Falling oil prices spur diversification of industries and increased efficiency in Qatar
While Qatar is home to one of the world’s leading oil and gas sectors, the country has also been developing a thriving industrial sector in recent years. According to data from Qatar National Bank (QNB), more than half of the state’s GDP is accounted for by the non-hydrocarbons sector, with figures from the third quarter of 2014 showing industry – manufacturing, construction, electricity, gas and water – contributing 6% of nominal GDP. This may still be a small proportion, but it came on the back of 13% year-on-year (y-o-y) growth.
According to figures from QNB, manufacturing accounted for QR72bn ($19.7bn) of industry’s QR112bn ($30.7bn) total contribution to GDP in 2013, or 64%, up 9% on 2012. This segment now consists of heavy industries such as steel, petrochemicals, fertilisers and pharmaceuticals, as well as lighter machinery and engineering works.

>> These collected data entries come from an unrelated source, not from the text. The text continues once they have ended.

-- ==== Sys2Proof/Tests/Slice0.lean ====
section
/-! SUPPORT. Tests: words and results taken from the spec (mostly spec/95_test_vectors.md, whose section each comment
names), and for every obligation with hypotheses a concrete state and operands that meet them. -/

namespace Sys2Proof.Tests

-- The kernel evaluations below run one after another, which keeps the memory of one compile small.
set_option Elab.async false

open Sys2Proof.Machine

/-! ### Helpers -/

/-- A byte sequence from its hexadecimal digits, byte 0 first. -/
def bytesOf (len n : Nat) : List Byte := (List.range len).map fun i => BitVec.ofNat 8 (n >>> (8 * (len - 1 - i)))

/-- A State from its bytes in StoreState order. -/
def matrixOf (n : Nat) : Matrix := loadState (bytesOf 16 n)

/-- The State with one given column, and zero columns beside it. -/
def columnOf (n : Nat) : Quad := (keyWord (bytesOf 4 n) 0)

/-- The D00 section 8 key and plaintext (section 1.1). -/
def docKey : List Byte := bytesOf 16 0x0f1571c947d9e8590cb7add6af7f6798
def docPlain : List Byte := bytesOf 16 0x0123456789abcdeffedcba9876543210
def docCipher : List Byte := bytesOf 16 0xff0b844a0853bf7c6934ab4364148fb9

/-- STATUS = 0x0000003E. -/
def allOutcomes : Status := ⟨true, true, true, true, true⟩

/-- An idle engine with the section 1.1 operands, a result and every outcome bit set. -/
def idleState : State :=
  { State.reset with
    key := #v[0xC971150F, 0x59E8D947, 0xD6ADB70C, 0x98677FAF, 0x44444444, 0x55555555, 0x66666666, 0x77777777]
    din := #v[0x67452301, 0xEFCDAB89, 0x98BADCFE, 0x10325476]
    dout := #v[0xD0D0D0D0, 0xD1D1D1D1, 0xD2D2D2D2, 0xD3D3D3D3]
    status := allOutcomes }

/-- An engine running an operation on the section 1.1 key and a block, with three cycles left. -/
def busyState (op : Operation) (block : List Byte) : State :=
  { idleState with
    status := ⟨false, false, false, false, false⟩
    eng :=
      { phase := .busy, op := op, nk := .aes128, key := docKey, blk := block, remaining := 3
        s := pipelineStart op .aes128 (expand .aes128 docKey) block
        w := expand .aes128 docKey
        round := firstRound op .aes128 } }

def busyCipher : State := busyState .cipher docPlain

/-- s with these events still to come. -/
def scheduled (es : List Event) (s : State) : State := { s with schedule := es }

/-- The reset input asserted, all state at its reset value. -/
def heldState : State := { State.reset with resetAsserted := true }

def nextOf (o : Host.Outcome State Fault Refusal) : Option State :=
  match o with
  | .next t => some t
  | _ => none

def refusalOf (o : Host.Outcome State Fault Refusal) : Option Refusal :=
  match o with
  | .refused r => some r
  | _ => none

/-- STATUS as a read returns it. -/
def statusOf (s : State) : Word := statusWord s.eng.phase s.status

/-! ### Well-formedness -/

theorem test_illformed_illegal_is_a_cipher_word : (Instr.illegal 0x00101001).wellFormed = false := by decide
theorem test_illformed_illegal_is_a_nop_word : (Instr.illegal 0x00000000).wellFormed = false := by decide
theorem test_illformed_rsvd_read_of_ctrl : (Instr.rdRsvd 0x00).wellFormed = false := by decide
theorem test_illformed_rsvd_read_of_dout3 : (Instr.rdRsvd 0x13).wellFormed = false := by decide
theorem test_illformed_rsvd_write_of_status : (Instr.wrRsvd 0x01 0).wellFormed = false := by decide
theorem test_illformed_misaligned_at_aligned : (Instr.busErrMisaligned none 0x10).wellFormed = false := by decide

/-! ### Decoding, on words written out from R301 and R303 (sections 6 and 7.1; R307) -/

/-- Command words: OP 0, 1, 2, an OP above 2, and each reserved field of an OP 1 word. -/
theorem test_decode_commands :
    decodeCommand 0b11111111111111111111111111110000 = .nop 0xFFFFFFF ∧
    decodeCommand 0b00000000000100000001000000000001 = .cipher 16 16 ∧
    decodeCommand 0b00000000000100000001100000000001 = .cipher 24 16 ∧
    decodeCommand 0b00000000000100000010000000000010 = .decipher 32 16 ∧
    decodeCommand 0b00000000000111110011111100000010 = .decipher 63 31 ∧
    decodeCommand 0b00000000000100000001000000000011 = .illegal 0x00101003 ∧
    decodeCommand 0b10000000000100000001000000000001 = .illegal 0x80101001 ∧
    decodeCommand 0b00000000001000000001000000000001 = .illegal 0x00201001 ∧
    decodeCommand 0b00000000000100000101000000000001 = .illegal 0x00105001 ∧
    decodeCommand 0b00000000000100000001000010000010 = .illegal 0x00101082 := by decide

/-- Register reads: W = 0, zeros, SIZE = 10, OFF. -/
theorem test_decode_register_reads :
    decodeTransaction 0b0000001000000000 0 = .ok .rdCtrl ∧
    decodeTransaction 0b0000001000000100 0 = .ok .rdStatus ∧
    decodeTransaction 0b0000001000011100 0 = .ok (.rdKeyLow 3) ∧
    decodeTransaction 0b0000001000100000 0 = .ok (.rdKeyHigh 0) ∧
    decodeTransaction 0b0000001000101100 0 = .ok (.rdKeyHigh 3) ∧
    decodeTransaction 0b0000001000111000 0 = .ok (.rdDin 2) ∧
    decodeTransaction 0b0000001001000100 0 = .ok (.rdDout 1) ∧
    decodeTransaction 0b0000001000001000 0 = .ok (.rdRsvd 0x02) ∧
    decodeTransaction 0b0000001011111100 0 = .ok (.rdRsvd 0x3F) := by decide

/-- Register writes: W = 1, zeros, SIZE = 10, OFF. -/
theorem test_decode_register_writes :
    decodeTransaction 0b1000001000000000 0x00101001 = .ok (.wrCtrl 0x00101001) ∧
    decodeTransaction 0b1000001000000100 0x3E = .ok (.wrStatus 0x3E) ∧
    decodeTransaction 0b1000001000010000 0xC971150F = .ok (.wrKeyLow 0 0xC971150F) ∧
    decodeTransaction 0b1000001000101100 0x12345678 = .ok (.wrKeyHigh 3 0x12345678) ∧
    decodeTransaction 0b1000001000111100 0x10325476 = .ok (.wrDin 3 0x10325476) ∧
    decodeTransaction 0b1000001001000000 0xFFFFFFFF = .ok (.wrDout 0 0xFFFFFFFF) ∧
    decodeTransaction 0b1000001001010000 7 = .ok (.wrRsvd 0x14 7) := by decide

/-- Misaligned and narrow accesses (section 6 rows 16 to 18), and a misaligned write. -/
theorem test_decode_bus_errors :
    decodeTransaction 0b0000001000010010 0 = .ok (.busErrMisaligned none 0x12) ∧
    decodeTransaction 0b1000001000000011 5 = .ok (.busErrMisaligned (some 5) 0x03) ∧
    decodeTransaction 0b1000000000010000 0xAA = .ok (.busErrNarrow (some 0xAA) false 0x10) ∧
    decodeTransaction 0b0000000100110000 0 = .ok (.busErrNarrow none true 0x30) := by decide

/-- SIZE = 3 and a reserved bit spell no transaction (R302). -/
theorem test_decode_refusals :
    decodeTransaction 0x0312 0 = .error .sizeNotATransaction ∧
    decodeTransaction 0x0600 0 = .error .reservedBitsSet ∧
    decodeTransaction 0xC200 0 = .error .reservedBitsSet := by decide

/-- The words the encoder writes: R301, R303. -/
theorem test_encode_words :
    encode (.cipher 16 16) = .command 0x00101001 ∧ encode (.wrKeyHigh 3 1) = .transaction 0x822C 1 ∧
    encode (.busErrNarrow (some 0xAA) false 0x10) = .transaction 0x8010 0xAA := by decide

/-- The table's numbering of bits. -/
theorem test_table_words :
    decodeTableWord 32 0x00101001 = some (.cipher 16 16) ∧ decodeTableWord 16 0x8200 = some (.wrCtrl 0) ∧
    decodeTableWord 48 0xC971150F8210 = some (.wrKeyLow 0 0xC971150F) ∧ decodeTableWord 16 0x0300 = none := by decide

/-- A command word is issued as the data of a CTRL write, and is the next thing the machine runs. -/
theorem test_fetch_word :
    (State.reset.withFetchWord 32 0x00101003).schedule = [.access 0x8200 0x00101003] ∧
    (nextOf (step (State.reset.withFetchWord 32 0x00101003))).map statusOf = some 0x00000010 ∧
    (nextOf (step (State.reset.withFetchWord 16 0x0200))).map (·.observed) = some [.value 0] := by decide

/-! ### The algorithm -/

/-- Section 2.1. -/
theorem test_xtime : xtime 0x57 = 0xAE ∧ xtime 0xAE = 0x47 ∧ xtime 0x80 = 0x1B ∧ xtime 0xFF = 0xE5 := by decide

/-- Section 2.2. -/
theorem test_gmul :
    gmul 0x57 0x83 = 0xC1 ∧ gmul 0x57 0x13 = 0xFE ∧ gmul 0xFF 0xFF = 0x13 ∧ gmul 0x53 0xCA = 0x01 ∧
    gmul 0x0E 0x0B = 0x62 := by decide

/-- Section 2.5. -/
theorem test_sbox :
    sub 0x00 = 0x63 ∧ sub 0x53 = 0xED ∧ sub 0xC9 = 0xDD ∧ sub 0xFF = 0x16 ∧ invSub 0x00 = 0x52 ∧ invSub 0x8D = 0xB4 ∧
    invSub 0xFF = 0x7D := by decide

/-- R502's ten constants. -/
theorem test_rcon :
    (List.range 10).map (fun j => rcon (j + 1)) = [0x01, 0x02, 0x04, 0x08, 0x10, 0x20, 0x40, 0x80, 0x1B, 0x36] := by
  decide

/-- Sections 3.1 to 3.4: first derived word, the SubWord-only word of the 256-bit key, last words. -/
theorem test_expand :
    (expand .aes128 docKey)[4]? = some (columnOf 0xdc9037b0) ∧
    (expand .aes128 docKey)[43]? = some (columnOf 0x86261876) ∧
    (expand .aes192 (bytesOf 24 0x8e73b0f7da0e6452c810f32b809079e562f8ead2522c6b7b))[51]? = some (columnOf 0x01002202) ∧
    (expand .aes256 (bytesOf 32 0x603deb1015ca71be2b73aef0857d77811f352c073b6108d72d9810a30914dff4))[12]? =
      some (columnOf 0xa8b09c1a) ∧
    (expand .aes256 (bytesOf 32 0x603deb1015ca71be2b73aef0857d77811f352c073b6108d72d9810a30914dff4))[59]? =
      some (columnOf 0x706c631e) := by decide +kernel

/-- Section 4, on the State 00 01 .. 0f. -/
theorem test_row_transforms :
    shiftRows (matrixOf 0x000102030405060708090a0b0c0d0e0f) = matrixOf 0x00050a0f04090e03080d02070c01060b ∧
    invShiftRows (matrixOf 0x000102030405060708090a0b0c0d0e0f) = matrixOf 0x000d0a0704010e0b0805020f0c090603 ∧
    subBytes (matrixOf 0x000102030405060708090a0b0c0d0e0f) = matrixOf 0x637c777bf26b6fc53001672bfed7ab76 ∧
    invSubBytes (matrixOf 0x000102030405060708090a0b0c0d0e0f) = matrixOf 0x52096ad53036a538bf40a39e81f3d7fb := by
  decide +kernel

/-- Section 4, on the State 0e 36 .. 88, and section 4.2. -/
theorem test_column_transforms :
    mixColumns (matrixOf 0x0e3634aece7225b6f26b174ed92b5588) = matrixOf 0xdc90b95782f337691b5365ed09f8db05 ∧
    invMixColumns (matrixOf 0x0e3634aece7225b6f26b174ed92b5588) = matrixOf 0x53a1366660add537f89d86236c21bedc ∧
    addRoundKey (loadState docPlain) (expand .aes128 docKey) 0 = matrixOf 0x0e3634aece7225b6f26b174ed92b5588 := by
  decide +kernel

/-- D00 section 8's vector, both ways (section 1.1). -/
theorem test_known_answer_doc :
    cipher .aes128 docPlain docKey = docCipher ∧ invCipher .aes128 docCipher docKey = docPlain := by decide +kernel

/-- FIPS-197 C.2 and C.3, both ways (section 5.1). -/
theorem test_known_answer_fips192 :
    cipher .aes192 (bytesOf 16 0x00112233445566778899aabbccddeeff)
        (bytesOf 24 0x000102030405060708090a0b0c0d0e0f1011121314151617) =
      bytesOf 16 0xdda97ca4864cdfe06eaf70a0ec0d7191 ∧
    invCipher .aes192 (bytesOf 16 0xdda97ca4864cdfe06eaf70a0ec0d7191)
        (bytesOf 24 0x000102030405060708090a0b0c0d0e0f1011121314151617) =
      bytesOf 16 0x00112233445566778899aabbccddeeff := by decide +kernel
theorem test_known_answer_fips256 :
    cipher .aes256 (bytesOf 16 0x00112233445566778899aabbccddeeff)
        (bytesOf 32 0x000102030405060708090a0b0c0d0e0f101112131415161718191a1b1c1d1e1f) =
      bytesOf 16 0x8ea2b7ca516745bfeafc49904b496089 ∧
    invCipher .aes256 (bytesOf 16 0x8ea2b7ca516745bfeafc49904b496089)
        (bytesOf 32 0x000102030405060708090a0b0c0d0e0f101112131415161718191a1b1c1d1e1f) =
      bytesOf 16 0x00112233445566778899aabbccddeeff := by decide +kernel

All are backed by the government’s long-standing commitment to diversify the country’s economy, and benefit from a range of incentive schemes including industrial parks and tax breaks.
GOVERNMENT INVOLVEMENT: Given the range of activities within the sector and its importance to the country’s economic development, industry is overseen by several government ministries, from the Ministry of Energy and Industry (MEI) to the Ministry of Economy and Commerce, and the Ministry of Development Planning and Statistics. A series of government-linked companies and corporations are also operating, with these also usually responsible for having started up their respective industries. Indeed, until only a few decades ago the sector barely existed in Qatar, beyond a few light industrial activities in Doha and offshoots of the fast-expanding hydrocarbons sector.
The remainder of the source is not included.